----- AVAILABLE DATA

-- ==== Sys2Proof/Laws/Packer.lean ====
section
/-! SUPPORT. The laws of `Pack` (R85, R86) on nibbles. -/

namespace Sys2Proof.Machine

theorem pack_even {p : Nat} (h : p % 2 = 0) (old : Byte) (i : Nibble) : pack old i p = i ++ old.extractLsb' 0 4 := by
  simp [pack, h]

theorem pack_odd {p : Nat} (h : p % 2 = 1) (old : Byte) (i : Nibble) : pack old i p = old.extractLsb' 4 4 ++ i := by
  simp [pack, h]

theorem high_append (a b : Nibble) : (a ++ b : Byte).extractLsb' 4 4 = a := by
  revert a b; decide

theorem low_append (a b : Nibble) : (a ++ b : Byte).extractLsb' 0 4 = b := by
  revert a b; decide

theorem high_append_low (v : Byte) : (v.extractLsb' 4 4 ++ v.extractLsb' 0 4 : Byte) = v := by
  revert v; decide

end Sys2Proof.Machine
end

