-- ==== Sys2Proof/Laws/Script.lean ====
section
/-! SUPPORT. What a host script does (R59, R60): a finished host waits, a line is one step while idle, what the pseudo-instructions
run, and what a read-out of `MEM` answers. -/

namespace Sys2Proof.Machine

@[simp] theorem andThen_next {α β : Type} (x : α) (f : α → Host.Outcome β Fault Refusal) : andThen (.next x) f = f x := rfl

/-- A result of two runs in a row is a result of the first and then of the second. -/
theorem andThen_eq_next {α β : Type} {o : Host.Outcome α Fault Refusal} {f : α → Host.Outcome β Fault Refusal} {y : β}
    (h : andThen o f = .next y) : ∃ x, o = .next x ∧ f x = .next y := by
  cases o with
  | next x => exact ⟨x, rfl, h⟩
  | fault r => simp [andThen] at h
  | refused r => simp [andThen] at h

@[simp] theorem Reply.value_word (w : Word) : (Reply.word w).value = w := rfl
@[simp] theorem Reply.bytes_byte (v : Byte) : (Reply.byte v).bytes = [v] := rfl

/-- The error code that the host reads from STATUS is ERR (R20). -/
@[simp] theorem Reply.errCode_statusWord (s : State) : (Reply.word s.statusWord).errCode = s.err.code := by
  unfold Reply.errCode Reply.value State.statusWord
  cases s.err <;> cases s.busy <;> cases s.done <;> rfl

theorem Err.code_eq_zero {e : Err} : e.code = 0 ↔ e = .none := by
  cases e <;> simp [Err.code]

/-! ### Lines -/

/-- A finished host waits (R129). -/
theorem runFor_finished {s : State} (hb : s.busy = false) (hh : s.host = []) (n : Nat) : runFor n s = .next s := by
  induction n with
  | zero => rfl
  | succ n ih => rw [runFor_step (step_idle_nil hb hh), ih]

/-- The host's next line while idle. -/
theorem runFor_line {s t : State} {a : HostAction} {rest : List HostAction} (hb : s.busy = false) (hh : s.host = a :: rest)
    (h : idleAction a { s with host := rest } = .next t) (n : Nat) : runFor (n + 1) s = runFor n t :=
  runFor_step (by rw [step_idle_cons hb hh, h]) n

namespace Script

/-- `GO`, `WAIT` and `RD STATUS` of a command that the host does not interrupt. -/
theorem runFor_go {i : Instr} {s t : State} (hb : s.busy = false) (hh : s.host = [go i, .wait, .readReg .status])
    (h : exec i { s with host := [.wait, .readReg .status], reply := .nothing } = .next t) (ht : t.busy = false)
    (hht : t.host = [.wait, .readReg .status]) (n : Nat) :
    runFor (n + 3) s = .next { t with host := [], reply := .word t.statusWord } := by
  have hg : idleAction (go i) { s with host := [.wait, .readReg .status] } = .next t := by
    have hd : decode (encode i) = .command i := by cases i <;> rfl
    simpa only [go, idleAction, writeCmd, hd] using h
  have h1 : idleAction .wait { t with host := [.readReg .status] } =
      .next { t with host := [.readReg .status], reply := .word t.statusWord } := rfl
  rw [runFor_line hb hh hg, runFor_line ht hht h1,
    runFor_line (t := { t with host := [], reply := .word t.statusWord }) (by exact ht) rfl rfl,
    runFor_finished (by exact ht) rfl]

/-- The lines of a pseudo-instruction up to its `GO`: the writes of the registers it names. -/
structure PseudoOf (i : Instr) (lines : List HostAction) (s u : State) : Prop where
  runs : ∀ n, runFor (n + lines.length) { s with host := lines ++ [.readReg .status] } =
    runFor (n + 2) { u with host := [go i, .wait, .readReg .status], reply := .nothing }
  idle : u.busy = s.busy
  env : u.env = s.env
  cfg : u.cfg = s.cfg

theorem rdx_pseudo {s : State} (hb : s.busy = false) (a n : Word) :
    PseudoOf .rdx (rdx a n) s { s with arg0 := a, arg1 := n } where
  runs k := by
    show runFor (k + 2 + 1 + 1) _ = _
    rw [runFor_line (by exact hb) rfl rfl, runFor_line (by exact hb) rfl rfl]; rfl
  idle := rfl
  env := rfl
  cfg := rfl

theorem hdr_pseudo {s : State} (hb : s.busy = false) (a n : Word) :
    PseudoOf .hdr (hdr a n) s { s with arg0 := a, arg1 := n } where
  runs k := by
    show runFor (k + 2 + 1 + 1) _ = _
    rw [runFor_line (by exact hb) rfl rfl, runFor_line (by exact hb) rfl rfl]; rfl
  idle := rfl
  env := rfl
  cfg := rfl

theorem skp_pseudo {s : State} (hb : s.busy = false) (n : Word) : PseudoOf .skp (skp n) s { s with arg1 := n } where
  runs k := by
    show runFor (k + 2 + 1) _ = _
    rw [runFor_line (by exact hb) rfl rfl]; rfl
  idle := rfl
  env := rfl
  cfg := rfl

theorem cvr_pseudo {s : State} (hb : s.busy = false) (a p b : Word) :
    PseudoOf .cvr (cvr a p b) s { s with arg0 := a, arg1 := p, arg2 := b } where
  runs k := by
    show runFor (k + 2 + 1 + 1 + 1) _ = _
    rw [runFor_line (by exact hb) rfl rfl, runFor_line (by exact hb) rfl rfl, runFor_line (by exact hb) rfl rfl]; rfl
  idle := rfl
  env := rfl
  cfg := rfl

/-- What a pseudo-instruction does that the host does not interrupt: its command on the named registers; the host goes on with the
next state when ERR = 0 and returns FAILURE otherwise. -/
theorem tested_eq {i : Instr} {lines : List HostAction} {onError : List PanelCall} {s u t : State}
    {next : State → Host.Outcome Transfer Fault Refusal} (hp : PseudoOf i lines s u) (hb : s.busy = false)
    (h : exec i { u with host := [.wait, .readReg .status], reply := .nothing } = .next t) (ht : t.busy = false)
    (hht : t.host = [.wait, .readReg .status]) :
    tested lines onError s next =
      if t.err = .none then next { t with host := [], reply := .word t.statusWord }
      else .next ⟨{ t with host := [], reply := .word t.statusWord }, onError, .failure⟩ := by
  have hf : 2 * (lines ++ [HostAction.readReg .status]).length + s.env.length + 1 =
      (lines.length + s.env.length + 2 + 1) + lines.length := by
    rw [List.length_append, List.length_singleton]; omega
  have hr : run (lines ++ [.readReg .status]) s = .next { t with host := [], reply := .word t.statusWord } := by
    unfold run
    rw [hf, hp.runs]
    exact runFor_go (s := { u with host := [go i, .wait, .readReg .status], reply := .nothing })
      (by exact hp.idle.trans hb) rfl h ht hht _
  unfold tested
  rw [hr, andThen_next]
  simp only [Reply.errCode_statusWord, Err.code_eq_zero]

/-! ### Single reads -/

theorem run_readMem {s : State} {a : Nat} (hb : s.busy = false) (ha : a < s.cfg.memBytes) :
    run [.readMem a] s = .next { s with host := [], reply := .byte (s.byte a) } := by
  have h : idleAction (.readMem a) { s with host := [] } = .next { s with host := [], reply := .byte (s.byte a) } := if_pos ha
  unfold run
  rw [show 2 * [HostAction.readMem a].length + s.env.length + 1 = (s.env.length + 2) + 1 by simp; omega,
    runFor_line (s := { s with host := [.readMem a] }) hb rfl h, runFor_finished (by exact hb) rfl]

theorem run_readReg {s : State} (r : Reg) (hb : s.busy = false) :
    run [.readReg r] s = .next { s with host := [], reply := .word (s.readReg r) } := by
  have h : idleAction (.readReg r) { s with host := [] } = .next { s with host := [], reply := .word (s.readReg r) } := rfl
  unfold run
  rw [show 2 * [HostAction.readReg r].length + s.env.length + 1 = (s.env.length + 2) + 1 by simp; omega,
    runFor_line (s := { s with host := [.readReg r] }) hb rfl h, runFor_finished (by exact hb) rfl]

/-- A read-out inside `MEM` answers the bytes there and changes nothing but the reply. -/
theorem readOut_eq (n : Nat) : ∀ (a : Nat) (s : State), s.busy = false → a + n ≤ s.cfg.memBytes →
    ∃ u : State, readOut a n s = .next (u, (List.range' a n).map s.byte) ∧ u = { s with host := u.host, reply := u.reply } := by
  induction n with
  | zero => exact fun a s _ _ => ⟨s, rfl, rfl⟩
  | succ n ih =>
    intro a s hb ha
    obtain ⟨u, hu, he⟩ := ih (a + 1) { s with host := [], reply := .byte (s.byte a) } hb (by show _ ≤ s.cfg.memBytes; omega)
    refine ⟨u, ?_, he⟩
    rw [readOut, run_readMem hb (by omega), andThen_next, hu]
    rfl

end Script

end Sys2Proof.Machine
end

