/-! ### The quantizer's tables, and the host port -/

/-- Test configuration TC-B: WHITE's variant inside the tolerance of black. -/
def tcB : Config := { Config.tcA with pal12 := Config.tcA.pal12.set 7 ⟨⟨4, 4, 4⟩, .white⟩ }
/-- V-QN-P2 and V-QN-P3: tier 1 wins inside the cube, tier 2 decides outside. -/
theorem test_tier_precedence : quantize tcB ⟨4, 4, 4⟩ = .black ∧ quantize tcB ⟨7, 4, 4⟩ = .white := by decide
/-- Test configuration TC-C: entries 6 and 8 exchanged. V-QN-T2: the earlier entry wins the tie. -/
def tcC : Config :=
  { Config.tcA with pal12 := (Config.tcA.pal12.set 6 ⟨⟨200, 30, 30⟩, .red⟩).set 8 ⟨⟨30, 30, 30⟩, .black⟩ }
theorem test_tie_break : quantize tcC ⟨115, 30, 30⟩ = .red := by decide
/-- V-RG-1: the registers after reset, at their offsets. -/
theorem test_reset_registers :
    [Reg.cmd, .arg0, .arg1, .arg2, .res, .status, .timeout, .reserved].map State.reset.readReg = [0, 0, 0, 0, 0, 0, 15000, 0] := by
  decide
/-- V-RG-3 to V-RG-5: writes to RES, STATUS and register 7 are ignored. -/
theorem test_ignored_writes :
    [Reg.res, .status, .reserved].map ({ tc with res := 3 }.writeReg 5) = List.replicate 3 { tc with res := 3 } := by decide
/-- V-DC-6: an error clears RES. -/
theorem test_reserved_word :
    let t := stateOf tc (step { tc with res := 3, host := [.writeReg .cmd 8] })
    t.statusWord = 0x62 ∧ t.res = 0 := by decide
/-- One command through the step, from the word that `withFetchWord` places. -/
theorem test_step_after_reset :
    let t := stateOf tc (step (State.withFetchWord { tc with arg0 := 0x00FF0000 } 32 3))
    t.statusWord = 0x02 ∧ t.res = 3 ∧ t.host = [] := by decide

/-- RDX of two bytes during which the host moves twice, with the line `WAIT` and a read of RES after it. -/
def waitsTwice : State :=
  { args 16 2 0 with env := [.hostTurn, .byte 0x42, .hostTurn, .byte 0x4D], host := [.wait, .readReg .res] }
/-- R59: `WAIT` in a command with two host turns reads BUSY = 1 twice and stays the next line. -/
theorem test_wait_stays :
    let u := stateOf tc (step (after .rdx waitsTwice))
    u.reply = .word 1 ∧ u.host = [.wait, .readReg .res] ∧ (stateOf tc (runFor 2 u)).reply = .word 1 ∧
    (stateOf tc (runFor 2 u)).host = [.wait, .readReg .res] := by decide
/-- R59, R60: the pseudo-instruction RDX, with those two turns, ends with STATUS = DONE and both bytes in `MEM`, and RES is then
read without a refusal. -/
theorem test_wait_ends :
    let s := { tc with env := waitsTwice.env, host := Script.rdx 16 2 ++ [.readReg .res] }
    let t := stateOf tc (runFor 8 s)
    t.reply = .word 2 ∧ t.host = [.readReg .res] ∧ t.byte 16 = 0x42 ∧ t.byte 17 = 0x4D ∧
    (stateOf s (step t)).reply = .word 0 := by decide

/-! ### The host's transfers -/

/-- What a transfer left. -/
def transferOf (s : State) : Host.Outcome Transfer Fault Refusal → Transfer
  | .next t => t
  | .fault _ => ⟨s, [], .unfinished⟩
  | .refused _ => ⟨s, [], .unfinished⟩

----------

The answer must consist of each line from the entries that contains the string "while".

### ANSWER BOX
/-! SUPPORT. What a host script does (R59, R60): a finished host waits, a line is one step while idle, what the pseudo-instructions
/-- The host's next line while idle. -/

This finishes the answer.